===== Records supplied

-- ==== Sys2Proof/Laws/Encoding.lean ====
section
/-! SUPPORT. Each operand reader against its writer, in both directions. -/

namespace Sys2Proof

theorem andThen_ok {α β : Type} (a : α) (rest : List Byte) (f : α → List Byte → Parse β) :
    andThen (.ok (a, rest)) f = f a rest := rfl

/-- A reader that answers had an item to go on from. -/
theorem andThen_eq_ok {α β : Type} {r : Parse α} {f : α → List Byte → Parse β} {b : β} {rest : List Byte}
    (h : andThen r f = .ok (b, rest)) : ∃ a rest', r = .ok (a, rest') ∧ f a rest' = .ok (b, rest) := by
  cases r with
  | error e => cases h
  | ok p => exact ⟨p.1, p.2, rfl, h⟩

theorem getByte_cons (b : Byte) (rest : List Byte) : getByte (b :: rest) = .ok (b, rest) := rfl

theorem getByte_eq_ok {bs : List Byte} {b : Byte} {rest : List Byte} (h : getByte bs = .ok (b, rest)) :
    bs = b :: rest := by
  cases bs with
  | nil => cases h
  | cons x xs => injection h with h; injection h with h1 h2; rw [h1, h2]

/-! ### Codes of one byte -/

theorem getBit_putBit (b : Bool) (rest : List Byte) : getBit (putBit b ++ rest) = .ok (b, rest) := by
  cases b <;> rfl

theorem getBit_eq_ok {bs : List Byte} {b : Bool} {rest : List Byte} (h : getBit bs = .ok (b, rest)) :
    bs = putBit b ++ rest := by
  obtain ⟨x, r, h1, h2⟩ := andThen_eq_ok h
  have := getByte_eq_ok h1
  subst this
  by_cases h0 : x = 0#8
  · subst h0; injection h2 with h2; injection h2 with h3 h4; subst h3 h4; rfl
  · by_cases h9 : x = 1#8
    · subst h9; injection h2 with h2; injection h2 with h3 h4; subst h3 h4; rfl
    · simp [h0, h9] at h2

theorem getChain_putChain (c : Chain) (rest : List Byte) : getChain (putChain c ++ rest) = .ok (c, rest) := by
  cases c <;> rfl

theorem getChain_eq_ok {bs : List Byte} {c : Chain} {rest : List Byte} (h : getChain bs = .ok (c, rest)) :
    bs = putChain c ++ rest := by
  obtain ⟨b, r, h1, h2⟩ := andThen_eq_ok h
  rw [getBit_eq_ok h1]
  cases b <;> (injection h2 with h2; injection h2 with h3 h4; subst h3 h4; rfl)

theorem getSyn_putSyn (a : Syn) (rest : List Byte) : getSyn (putSyn a ++ rest) = .ok (a, rest) := by
  cases a <;> rfl

theorem getSyn_eq_ok {bs : List Byte} {a : Syn} {rest : List Byte} (h : getSyn bs = .ok (a, rest)) :
    bs = putSyn a ++ rest := by
  obtain ⟨b, r, h1, h2⟩ := andThen_eq_ok h
  rw [getBit_eq_ok h1]
  cases b <;> (injection h2 with h2; injection h2 with h3 h4; subst h3 h4; rfl)

theorem getChan_putChan (x : Chan) (rest : List Byte) : getChan (putChan x ++ rest) = .ok (x, rest) := by
  cases x <;> rfl

theorem getChan_eq_ok {bs : List Byte} {x : Chan} {rest : List Byte} (h : getChan bs = .ok (x, rest)) :
    bs = putChan x ++ rest := by
  obtain ⟨b, r, h1, h2⟩ := andThen_eq_ok h
  rw [getBit_eq_ok h1]
  cases b <;> (injection h2 with h2; injection h2 with h3 h4; subst h3 h4; rfl)

theorem getMode_putMode (m : Mode) (rest : List Byte) : getMode (putMode m ++ rest) = .ok (m, rest) := by
  cases m <;> rfl

theorem getMode_eq_ok {bs : List Byte} {m : Mode} {rest : List Byte} (h : getMode bs = .ok (m, rest)) :
    bs = putMode m ++ rest := by
  obtain ⟨x, r, h1, h2⟩ := andThen_eq_ok h
  have := getByte_eq_ok h1
  subst this
  by_cases h0 : x = 0#8
  · subst h0; injection h2 with h2; injection h2 with h3 h4; subst h3 h4; rfl
  · by_cases h9 : x = 1#8
    · subst h9; injection h2 with h2; injection h2 with h3 h4; subst h3 h4; rfl
    · by_cases h7 : x = 2#8
      · subst h7; injection h2 with h2; injection h2 with h3 h4; subst h3 h4; rfl
      · simp [h0, h9, h7] at h2

/-! ### Naturals and integers -/

theorem getNat_putNatFuel (f : Nat) : ∀ (n : Nat) (rest : List Byte), n < 2 ^ (f + 1) →
    getNat (putNatFuel f n ++ rest) = .ok (n, rest) := by
  induction f with
  | zero =>
    intro n rest h
    have e : n % 256 = n := Nat.mod_eq_of_lt (by omega)
    simp only [putNatFuel, List.singleton_append, getNat, BitVec.toNat_ofNat]
    rw [show (2 : Nat) ^ 8 = 256 by rfl, e, if_pos (by omega)]
  | succ f ih =>
    intro n rest h
    rw [putNatFuel]
    split
    · rename_i hn
      have e : n % 256 = n := Nat.mod_eq_of_lt (by omega)
      simp only [List.singleton_append, getNat, BitVec.toNat_ofNat]
      rw [show (2 : Nat) ^ 8 = 256 by rfl, e, if_pos hn]
    · rename_i hn
      have e : (128 + n % 128) % 256 = 128 + n % 128 := Nat.mod_eq_of_lt (by omega)
      have hd : n / 128 < 2 ^ (f + 1) := by
        rw [Nat.div_lt_iff_lt_mul (by decide)]
        have : 2 ^ (f + 1 + 1) = 2 * 2 ^ (f + 1) := by rw [Nat.pow_succ]; omega
        omega
      simp only [List.cons_append, getNat, BitVec.toNat_ofNat]
      rw [show (2 : Nat) ^ 8 = 256 by rfl, e, if_neg (by omega), ih _ _ hd]
      simp only []
      rw [if_neg (by omega)]
      congr 2
      omega

theorem getNat_putNat (n : Nat) (rest : List Byte) : getNat (putNat n ++ rest) = .ok (n, rest) :=
  getNat_putNatFuel _ _ _ (Nat.lt_trans (Nat.lt_log2_self) (Nat.pow_lt_pow_right (by decide) (by omega)))

/-- Enough fuel is enough. -/
theorem putNatFuel_eq (f : Nat) : ∀ (g n : Nat), n < 2 ^ (f + 1) → n < 2 ^ (g + 1) →
    putNatFuel f n = putNatFuel g n := by
  induction f with
  | zero =>
    intro g n h _
    cases g with
    | zero => rfl
    | succ g => rw [putNatFuel, putNatFuel, if_pos (by omega)]
  | succ f ih =>
    intro g n h h'
    cases g with
    | zero => rw [putNatFuel, putNatFuel, if_pos (by omega)]
    | succ g =>
      rw [putNatFuel, putNatFuel]
      split
      · rfl
      · have e1 : 2 ^ (f + 1 + 1) = 2 * 2 ^ (f + 1) := by rw [Nat.pow_succ]; omega
        have e2 : 2 ^ (g + 1 + 1) = 2 * 2 ^ (g + 1) := by rw [Nat.pow_succ]; omega
        rw [ih g _ (by rw [Nat.div_lt_iff_lt_mul (by decide)]; omega)
          (by rw [Nat.div_lt_iff_lt_mul (by decide)]; omega)]

theorem lt_two_pow_log2 (n : Nat) : n < 2 ^ (n.log2 + 1 + 1) :=
  Nat.lt_trans (Nat.lt_log2_self) (Nat.pow_lt_pow_right (by decide) (by omega))

theorem putNat_of_lt {n : Nat} (h : n < 128) : putNat n = [BitVec.ofNat 8 n] := by
  rw [putNat, putNatFuel, if_pos h]

theorem putNat_of_ge {n : Nat} (h : 128 ≤ n) : putNat n = BitVec.ofNat 8 (128 + n % 128) :: putNat (n / 128) := by
  rw [putNat, putNatFuel, if_neg (by omega)]
  congr 1
  refine putNatFuel_eq _ _ _ ?_ (lt_two_pow_log2 _)
  rw [Nat.div_lt_iff_lt_mul (by decide)]
  have := Nat.lt_log2_self (n := n)
  omega

theorem getNat_eq_ok : ∀ {bs : List Byte} {n : Nat} {rest : List Byte}, getNat bs = .ok (n, rest) →
    bs = putNat n ++ rest := by
  intro bs
  induction bs with
  | nil => intro n rest h; cases h
  | cons b bs ih =>
    intro n rest h
    have hb := b.isLt
    rw [getNat] at h
    split at h
    · rename_i hlt
      injection h with h; injection h with h1 h2; subst h1 h2
      rw [putNat_of_lt hlt]
      simp
    · rename_i hge
      split at h
      · cases h
      · rename_i m rest' hm
        split at h
        · cases h
        · rename_i hne
          injection h with h; injection h with h1 h2; subst h1 h2
          have hd : (b.toNat - 128 + 128 * m) / 128 = m := by omega
          have hb' : BitVec.ofNat 8 (128 + (b.toNat - 128 + 128 * m) % 128) = b := by
            apply BitVec.eq_of_toNat_eq
            rw [BitVec.toNat_ofNat]
            omega
          rw [ih hm, putNat_of_ge (n := b.toNat - 128 + 128 * m) (by omega), hd, hb']
          rfl

theorem intOfCode_codeOfInt (i : Int) : intOfCode (codeOfInt i) = i := by
  unfold intOfCode codeOfInt
  split <;> split <;> omega

theorem codeOfInt_intOfCode (n : Nat) : codeOfInt (intOfCode n) = n := by
  unfold intOfCode codeOfInt
  split <;> split <;> omega

/-! ### Carrier values -/

theorem getNum_putNum (x : NumT) (rest : List Byte) : getNum (putNum x ++ rest) = .ok (x, rest) := by
  have hd : x.den - 1 + 1 = x.den := Nat.sub_add_cancel x.den_pos
  rw [getNum, putNum, List.append_assoc, getNat_putNat, andThen_ok, getNat_putNat, andThen_ok]
  rw [intOfCode_codeOfInt, hd, if_pos x.reduced, Rat.mkRat_self]

theorem getNum_eq_ok {bs : List Byte} {x : NumT} {rest : List Byte} (h : getNum bs = .ok (x, rest)) :
    bs = putNum x ++ rest := by
  obtain ⟨n, r1, h1, h2⟩ := andThen_eq_ok h
  obtain ⟨d, r2, h3, h4⟩ := andThen_eq_ok h2
  split at h4
  · rename_i hg
    injection h4 with h4; injection h4 with h5 h6; subst h5 h6
    have e : mkRat (intOfCode n) (d + 1) = ⟨intOfCode n, d + 1, by omega, hg⟩ :=
      Rat.mkRat_self ⟨intOfCode n, d + 1, by omega, hg⟩
    rw [getNat_eq_ok h1, getNat_eq_ok h3, putNum, e]
    simp [codeOfInt_intOfCode]
  · cases h4

/-! ### Sequences and tokens -/

theorem getBytes_append (t rest : List Byte) : getBytes t.length (t ++ rest) = .ok (t, rest) := by
  induction t with
  | nil => rfl
  | cons b t ih => simp only [List.length_cons, List.cons_append, getBytes, ih]

theorem getBytes_eq_ok : ∀ {n : Nat} {bs t rest : List Byte}, getBytes n bs = .ok (t, rest) →
    bs = t ++ rest ∧ t.length = n := by
  intro n
  induction n with
  | zero => intro bs t rest h; injection h with h; injection h with h1 h2; subst h1 h2; exact ⟨rfl, rfl⟩
  | succ n ih =>
    intro bs t rest h
    cases bs with
    | nil => cases h
    | cons b bs =>
      simp only [getBytes] at h
      split at h
      · cases h
      · rename_i t' rest' ht
        injection h with h; injection h with h1 h2; subst h1 h2
        obtain ⟨h3, h4⟩ := ih ht
        exact ⟨by rw [h3]; rfl, by rw [List.length_cons, h4]⟩

theorem getSeq_putSeq (low : Nat) (t rest : List Byte) (h : low ≤ t.length) :
    getSeq low (putSeq low t ++ rest) = .ok (t, rest) := by
  rw [getSeq, putSeq, List.append_assoc, getNat_putNat, andThen_ok, Nat.sub_add_cancel h, getBytes_append]

theorem getSeq_eq_ok {low : Nat} {bs t rest : List Byte} (h : getSeq low bs = .ok (t, rest)) :
    bs = putSeq low t ++ rest ∧ low ≤ t.length := by
  obtain ⟨n, r, h1, h2⟩ := andThen_eq_ok h
  obtain ⟨h3, h4⟩ := getBytes_eq_ok h2
  refine ⟨?_, by omega⟩
  rw [getNat_eq_ok h1, h3, putSeq, show t.length - low = n by omega, List.append_assoc]

theorem getBitTok_putBitTok (t : BitTok) (rest : List Byte) : getBitTok (putBitTok t ++ rest) = .ok (t, rest) := by
  rw [getBitTok, putBitTok, List.cons_append, getByte_cons, andThen_ok]
  obtain ⟨b, p, r⟩ := t
  cases b <;> cases p <;> simp [getNum_putNum, andThen_ok]

theorem getBitTok_eq_ok {bs : List Byte} {t : BitTok} {rest : List Byte} (h : getBitTok bs = .ok (t, rest)) :
    bs = putBitTok t ++ rest := by
  obtain ⟨x, r1, h1, h2⟩ := andThen_eq_ok h
  split at h2
  · rename_i hx
    obtain ⟨r, r2, h3, h4⟩ := andThen_eq_ok h2
    injection h4 with h4; injection h4 with h5 h6; subst h5 h6
    rw [getByte_eq_ok h1, getNum_eq_ok h3, putBitTok]
    simp only [List.cons_append]
    congr 1
    have key : ∀ v : Fin 4, BitVec.ofNat 8 v.val =
        BitVec.ofNat 8 (((BitVec.ofNat 8 v.val).getLsbD 0).toNat + 2 * ((BitVec.ofNat 8 v.val).getLsbD 1).toNat) := by
      decide
    simpa using key ⟨x.toNat, hx⟩
  · cases h2

theorem getRawTok_putRawTok (t : RawTok) (rest : List Byte) : getRawTok (putRawTok t ++ rest) = .ok (t, rest) := by
  simp only [getRawTok, putRawTok, List.append_assoc, getBit_putBit, andThen_ok, getNum_putNum]

theorem getRawTok_eq_ok {bs : List Byte} {t : RawTok} {rest : List Byte} (h : getRawTok bs = .ok (t, rest)) :
    bs = putRawTok t ++ rest := by
  obtain ⟨b, r1, h1, h2⟩ := andThen_eq_ok h
  obtain ⟨d, r2, h3, h4⟩ := andThen_eq_ok h2
  obtain ⟨x, r3, h5, h6⟩ := andThen_eq_ok h4
  injection h6 with h6; injection h6 with h7 h8; subst h7 h8
  rw [getBit_eq_ok h1, getNum_eq_ok h3, getNum_eq_ok h5, putRawTok]
  simp only [List.append_assoc]

theorem getFirInst_putFirInst (f : FirInst) (rest : List Byte) :
    getFirInst (putFirInst f ++ rest) = .ok (f, rest) := by
  cases f <;>
    simp [getFirInst, putFirInst, getByte_cons, andThen_ok, getChain_putChain, getChan_putChan, getNat_putNat]

theorem getFirInst_eq_ok {bs : List Byte} {f : FirInst} {rest : List Byte} (h : getFirInst bs = .ok (f, rest)) :
    bs = putFirInst f ++ rest := by
  obtain ⟨k, r1, h1, h2⟩ := andThen_eq_ok h
  obtain ⟨c, r2, h3, h4⟩ := andThen_eq_ok h2
  rw [getByte_eq_ok h1, getChain_eq_ok h3]
  split at h4
  · rename_i hk
    injection h4 with h4; injection h4 with h5 h6; subst h5 h6 hk; rfl
  · split at h4
    · rename_i hk
      obtain ⟨x, r3, h5, h6⟩ := andThen_eq_ok h4
      injection h6 with h6; injection h6 with h7 h8; subst h7 h8 hk
      rw [getChan_eq_ok h5]
      simp [putFirInst]
    · split at h4
      · rename_i hk
        obtain ⟨x, r3, h5, h6⟩ := andThen_eq_ok h4
        obtain ⟨p, r4, h7, h8⟩ := andThen_eq_ok h6
        injection h8 with h8; injection h8 with h9 h10; subst h9 h10 hk
        rw [getChan_eq_ok h5, getNat_eq_ok h7]
        simp [putFirInst]
      · cases h4

theorem getCfgWord_putCfgWord (w : BitVec 32) (rest : List Byte) :
    getCfgWord (putCfgWord w ++ rest) = .ok (w, rest) := by
  simp only [getCfgWord, putCfgWord, List.cons_append, List.nil_append, getByte_cons, andThen_ok]
  congr 2
  apply BitVec.eq_of_getLsbD_eq
  intro i hi
  simp only [BitVec.getLsbD_append, BitVec.getLsbD_extractLsb']
  by_cases h1 : i < 8
  · simp [h1]
  · by_cases h2 : i < 16
    · simp [h1, show i - 8 < 8 by omega, show 8 + (i - 8) = i by omega]
    · by_cases h3 : i < 24
      · simp [h1, show ¬ i - 8 < 8 by omega, show i - 8 - 8 < 8 by omega, show 16 + (i - 8 - 8) = i by omega]
      · simp [h1, show ¬ i - 8 < 8 by omega, show ¬ i - 8 - 8 < 8 by omega, show i - 8 - 8 - 8 < 8 by omega,
          show 24 + (i - 8 - 8 - 8) = i by omega]

theorem getCfgWord_eq_ok {bs : List Byte} {w : BitVec 32} {rest : List Byte} (h : getCfgWord bs = .ok (w, rest)) :
    bs = putCfgWord w ++ rest := by
  obtain ⟨b0, r1, h1, h2⟩ := andThen_eq_ok h
  obtain ⟨b1, r2, h3, h4⟩ := andThen_eq_ok h2
  obtain ⟨b2, r3, h5, h6⟩ := andThen_eq_ok h4
  obtain ⟨b3, r4, h7, h8⟩ := andThen_eq_ok h6
  injection h8 with h8; injection h8 with h9 h10; subst h9 h10
  rw [getByte_eq_ok h1, getByte_eq_ok h3, getByte_eq_ok h5, getByte_eq_ok h7]
  have e0 : (b3 ++ b2 ++ b1 ++ b0).extractLsb' 0 8 = b0 := by
    apply BitVec.eq_of_getLsbD_eq
    intro i hi
    simp only [BitVec.getLsbD_extractLsb', BitVec.getLsbD_append, hi]
    simp [hi, -BitVec.getLsbD_eq_getElem]
  have e1 : (b3 ++ b2 ++ b1 ++ b0).extractLsb' 8 8 = b1 := by
    apply BitVec.eq_of_getLsbD_eq
    intro i hi
    simp only [BitVec.getLsbD_extractLsb', BitVec.getLsbD_append, hi]
    simp [hi, -BitVec.getLsbD_eq_getElem]
  have e2 : (b3 ++ b2 ++ b1 ++ b0).extractLsb' 16 8 = b2 := by
    apply BitVec.eq_of_getLsbD_eq
    intro i hi
    simp only [BitVec.getLsbD_extractLsb', BitVec.getLsbD_append, hi]
    simp [hi, show ¬ 16 + i < 8 by omega, show ¬ 16 + i - 8 < 8 by omega, show 16 + i - 8 - 8 = i by omega,
      -BitVec.getLsbD_eq_getElem]
  have e3 : (b3 ++ b2 ++ b1 ++ b0).extractLsb' 24 8 = b3 := by
    apply BitVec.eq_of_getLsbD_eq
    intro i hi
    simp only [BitVec.getLsbD_extractLsb', BitVec.getLsbD_append, hi]
    simp [show ¬ 24 + i < 8 by omega, show ¬ 24 + i - 8 < 8 by omega, show ¬ 24 + i - 8 - 8 < 8 by omega,
      show 24 + i - 8 - 8 - 8 = i by omega, -BitVec.getLsbD_eq_getElem]
  rw [putCfgWord, e0, e1, e2, e3]
  rfl

end Sys2Proof
end

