-- ==== Sys2Proof/Laws/Numeric.lean ====
section
/-! SUPPORT. What the carrier's operations satisfy in every instance: the corner cases with 0, law N5 of the root, and
the contracts of the arc tangents. -/

namespace Sys2Proof.Machine

open Sys2Proof

/-! ### Zero and one -/

theorem numOfInt_zero (k : Numerics) : numOfInt k 0 = 0 := by
  cases k with
  | rational => rfl
  | other n => simp [numOfInt, smallInt]

@[simp] theorem numAdd_zero (k : Numerics) (x : NumT) : numAdd k x 0 = x := by cases k <;> simp [numAdd]

@[simp] theorem zero_numAdd (k : Numerics) (x : NumT) : numAdd k 0 x = x := by
  cases k
  · simp [numAdd]
  · simp only [numAdd]; split <;> simp_all

@[simp] theorem numSub_zero (k : Numerics) (x : NumT) : numSub k x 0 = x := by
  cases k
  · simp [numSub]
  · simp only [numSub]; split <;> simp_all

@[simp] theorem numSub_self (k : Numerics) (x : NumT) : numSub k x x = 0 := by cases k <;> simp [numSub]

@[simp] theorem numMul_zero (k : Numerics) (x : NumT) : numMul k x 0 = 0 := by cases k <;> simp [numMul]

@[simp] theorem zero_numMul (k : Numerics) (x : NumT) : numMul k 0 x = 0 := by
  cases k
  · simp [numMul]
  · simp [numMul]

@[simp] theorem numMul_one (k : Numerics) (x : NumT) : numMul k x 1 = x := by cases k <;> simp [numMul]

/-! ### The root -/

/-- A rational that passes the test is the square of the quotient of the two integer roots. -/
theorem isRatSquare_eq {x : NumT} (h : isRatSquare x = true) :
    x = (isqrt x.num.natAbs / isqrt x.den) * (isqrt x.num.natAbs / isqrt x.den) := by
  simp only [isRatSquare, Bool.and_eq_true, decide_eq_true_eq] at h
  obtain ⟨⟨h0, h1⟩, h2⟩ := h
  have hn : (x.num : NumT) = (isqrt x.num.natAbs : NumT) * isqrt x.num.natAbs := by
    rw [← Nat.cast_mul, h1, Nat.cast_natAbs, abs_of_nonneg h0]
  have hd : (x.den : NumT) = (isqrt x.den : NumT) * isqrt x.den := by rw [← Nat.cast_mul, h2]
  rw [div_mul_div_comm, ← hn, ← hd, Rat.num_div_den]

/-- Outside the reference instance the root is the function of law N5. -/
theorem numSqrt_other (n : Nat) (x : NumT) : numSqrt (.other n) x = (Config.numSqrt (.other n)).toFun x := by
  simp only [numSqrt]
  split
  · rename_i h
    simp only [smallInt, isRatSquare, Bool.and_eq_true, decide_eq_true_eq] at h
    obtain ⟨⟨⟨hd, -⟩, hu⟩, ⟨h0, h1⟩, -⟩ := h
    have hx : x = (isqrt x.num.natAbs : NumT) * isqrt x.num.natAbs := by
      rw [← Nat.cast_mul, h1]
      have := Rat.num_div_den x
      rw [hd, Nat.cast_one, div_one] at this
      rw [Nat.cast_natAbs, abs_of_nonneg h0, this]
    have hr : isqrt x.num.natAbs ≤ 181 := by
      have : isqrt x.num.natAbs * isqrt x.num.natAbs ≤ 32767 := by rw [h1]; omega
      nlinarith
    conv_rhs => rw [hx]
    rw [(Config.numSqrt (.other n)).root _ (.inr hr), Rat.mkRat_one]
    simp
  · rfl

/-- Law N5, monotony: the root is monotone outside the reference instance. -/
theorem numSqrt_monotone (n : Nat) (x y : NumT) (h : x ≤ y) : numSqrt (.other n) x ≤ numSqrt (.other n) y := by
  rw [numSqrt_other, numSqrt_other]
  exact (Config.numSqrt _).monotone x y h

/-- Why the reference instance is not asked the same: no total function on the rationals is monotone and exact on the
squares of rationals. -/
theorem no_monotone_exact_root :
    ¬ ∃ f : NumT → NumT, (∀ x y, x ≤ y → f x ≤ f y) ∧ ∀ q, 0 ≤ q → f (q * q) = q := by
  rintro ⟨f, mono, exact_⟩
  have h1 : 1 ≤ f 2 := by
    have := mono (1 * 1) 2 (by norm_num)
    rwa [exact_ 1 (by norm_num)] at this
  obtain ⟨r, hr⟩ : ∃ r, f 2 = r := ⟨_, rfl⟩
  rw [hr] at h1
  have h2 : 0 < r + 2 := by linarith
  have hq : 0 ≤ (2 * r + 2) / (r + 2) := div_nonneg (by linarith) h2.le
  have hqr : (2 * r + 2) / (r + 2) - r = (2 - r * r) / (r + 2) := by field_simp; ring
  have hqq : (2 * r + 2) / (r + 2) * ((2 * r + 2) / (r + 2)) - 2 = 2 * (r * r - 2) / ((r + 2) * (r + 2)) := by
    field_simp; ring
  rcases lt_trichotomy (r * r) 2 with h | h | h
  · have a := div_pos (sub_pos.mpr h) h2
    have b := div_neg_of_neg_of_pos (show 2 * (r * r - 2) < 0 by linarith) (mul_pos h2 h2)
    have := mono ((2 * r + 2) / (r + 2) * ((2 * r + 2) / (r + 2))) 2 (by linarith)
    rw [exact_ _ hq, hr] at this
    linarith
  · have : Irrational (Real.sqrt 2) := irrational_sqrt_two
    refine this ⟨r, ?_⟩
    rw [eq_comm, Real.sqrt_eq_iff_mul_self_eq (by norm_num) (by exact_mod_cast (by linarith : (0 : NumT) ≤ r))]
    exact_mod_cast h.symm
  · have a := div_neg_of_neg_of_pos (show 2 - r * r < 0 by linarith) h2
    have b := div_pos (show 0 < 2 * (r * r - 2) by linarith) (mul_pos h2 h2)
    have := mono 2 ((2 * r + 2) / (r + 2) * ((2 * r + 2) / (r + 2))) (by linarith)
    rw [exact_ _ hq, hr] at this
    linarith

/-! ### The arc tangents -/

/-- `ARG_EXACT` is the function of its contract, the fixed values included. -/
theorem argExact_eq (k : Numerics) (im re : NumT) : argExact k im re = (Config.argExact k).toFun im re := by
  unfold argExact
  split
  · rename_i v hv
    split
    · rename_i hr
      have pos := (Config.argExact k).positive im re
      have neg := (Config.argExact k).negative im re
      simp only [argFixed, numLt, decide_eq_true_eq] at hv
      split at hv
      · rename_i hi
        subst hi
        split at hv
        · rename_i hn
          have := ((Config.argExact k).directions (-re) (by linarith)).2.1
          rw [neg_neg] at this
          simp_all
        · rename_i hn
          have h0 : (Config.argExact k).toFun 0 re = 0 := by
            apply le_antisymm
            · by_contra hc
              have := pos.mp (not_le.mp hc)
              simp_all
            · by_contra hc
              have := neg.mp (not_le.mp hc)
              simp_all
          simp_all
      · split at hv
        · rename_i hi hre
          subst hre
          split at hv
          · rename_i hp
            have := ((Config.argExact k).directions im hp).1
            simp only [Option.some.injEq] at hv
            rw [this, ← hv]; norm_num
          · rename_i hp
            have hneg : 0 < -im := by have := lt_of_le_of_ne (not_lt.mp hp) hi; linarith
            have := ((Config.argExact k).directions (-im) hneg).2.2.1
            rw [neg_neg] at this
            simp only [Option.some.injEq] at hv
            have e : (mkRat (-1) 2 : NumT) = -1 / 2 := by norm_num
            rw [e] at hv
            rw [this (by rw [hv]; exact hr), hv]
        · split at hv
          · rename_i hi hre he
            subst he
            split at hv
            · rename_i hp
              have := ((Config.argExact k).directions im hp).2.2.2.1
              simp only [Option.some.injEq] at hv
              have e : (mkRat 1 4 : NumT) = 1 / 4 := by norm_num
              rw [e] at hv
              rw [this (by rw [hv]; exact hr), hv]
            · rename_i hp
              have hneg : 0 < -im := by have := lt_of_le_of_ne (not_lt.mp hp) hi; linarith
              have := ((Config.argExact k).directions (-im) hneg).2.2.2.2.2.2
              rw [neg_neg] at this
              simp only [Option.some.injEq] at hv
              have e : (mkRat (-3) 4 : NumT) = -3 / 4 := by norm_num
              rw [e] at hv
              rw [this (by rw [hv]; exact hr), hv]
          · split at hv
            · rename_i hi hre hne he
              subst he
              split at hv
              · rename_i hp
                have := ((Config.argExact k).directions (-re) hp).2.2.2.2.1
                rw [neg_neg] at this
                simp only [Option.some.injEq] at hv
                have e : (mkRat 3 4 : NumT) = 3 / 4 := by norm_num
                rw [e] at hv
                rw [this (by rw [hv]; exact hr), hv]
              · rename_i hp
                have hpos : 0 < re := lt_of_le_of_ne (by linarith) (Ne.symm hre)
                have := ((Config.argExact k).directions re hpos).2.2.2.2.2.1
                simp only [Option.some.injEq] at hv
                have e : (mkRat (-1) 4 : NumT) = -1 / 4 := by norm_num
                rw [e] at hv
                rw [this (by rw [hv]; exact hr), hv]
            · cases hv
    · rfl
  · rfl

theorem argFull_eq (k : Numerics) (im re : NumT) : argFull k im re = (Config.argFull k).toFun im re := by
  unfold argFull
  split
  · rename_i h
    rw [h.1, h.2, (Config.argFull k).origin]
  · rfl

theorem argRestr_eq (k : Numerics) (im re : NumT) : argRestr k im re = (Config.argRestr k).toFun im re := by
  unfold argRestr
  split
  · rename_i h
    rw [h.1, h.2, (Config.argRestr k).origin]
  · rfl

/-- Contract A3 of 42_demodulator.md rule R192, for each of the three. -/
theorem arg_monotone (k : Numerics) (im re im' re' : NumT) (h : AngleLt im re im' re') :
    argExact k im re ≤ argExact k im' re' ∧ argFull k im re ≤ argFull k im' re' ∧
      argRestr k im re ≤ argRestr k im' re' := by
  simp only [argExact_eq, argFull_eq, argRestr_eq]
  exact ⟨(Config.argExact k).monotone _ _ _ _ h, (Config.argFull k).monotone _ _ _ _ h,
    (Config.argRestr k).monotone _ _ _ _ h⟩

end Sys2Proof.Machine
end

==========

Work task ::
All that is needed is the opening run of the data, given again exactly: please include every line from the first through the line with "p.2, rfl, h⟩", both ends kept.

The completed task ::
-- ==== Sys2Proof/Laws/Encoding.lean ====
section
/-! SUPPORT. Each operand reader against its writer, in both directions. -/

namespace Sys2Proof

theorem andThen_ok {α β : Type} (a : α) (rest : List Byte) (f : α → List Byte → Parse β) :
    andThen (.ok (a, rest)) f = f a rest := rfl

/-- A reader that answers had an item to go on from. -/
theorem andThen_eq_ok {α β : Type} {r : Parse α} {f : α → List Byte → Parse β} {b : β} {rest : List Byte}
    (h : andThen r f = .ok (b, rest)) : ∃ a rest', r = .ok (a, rest') ∧ f a rest' = .ok (b, rest) := by
  cases r with
  | error e => cases h
  | ok p => exact ⟨p.1, p.2, rfl, h⟩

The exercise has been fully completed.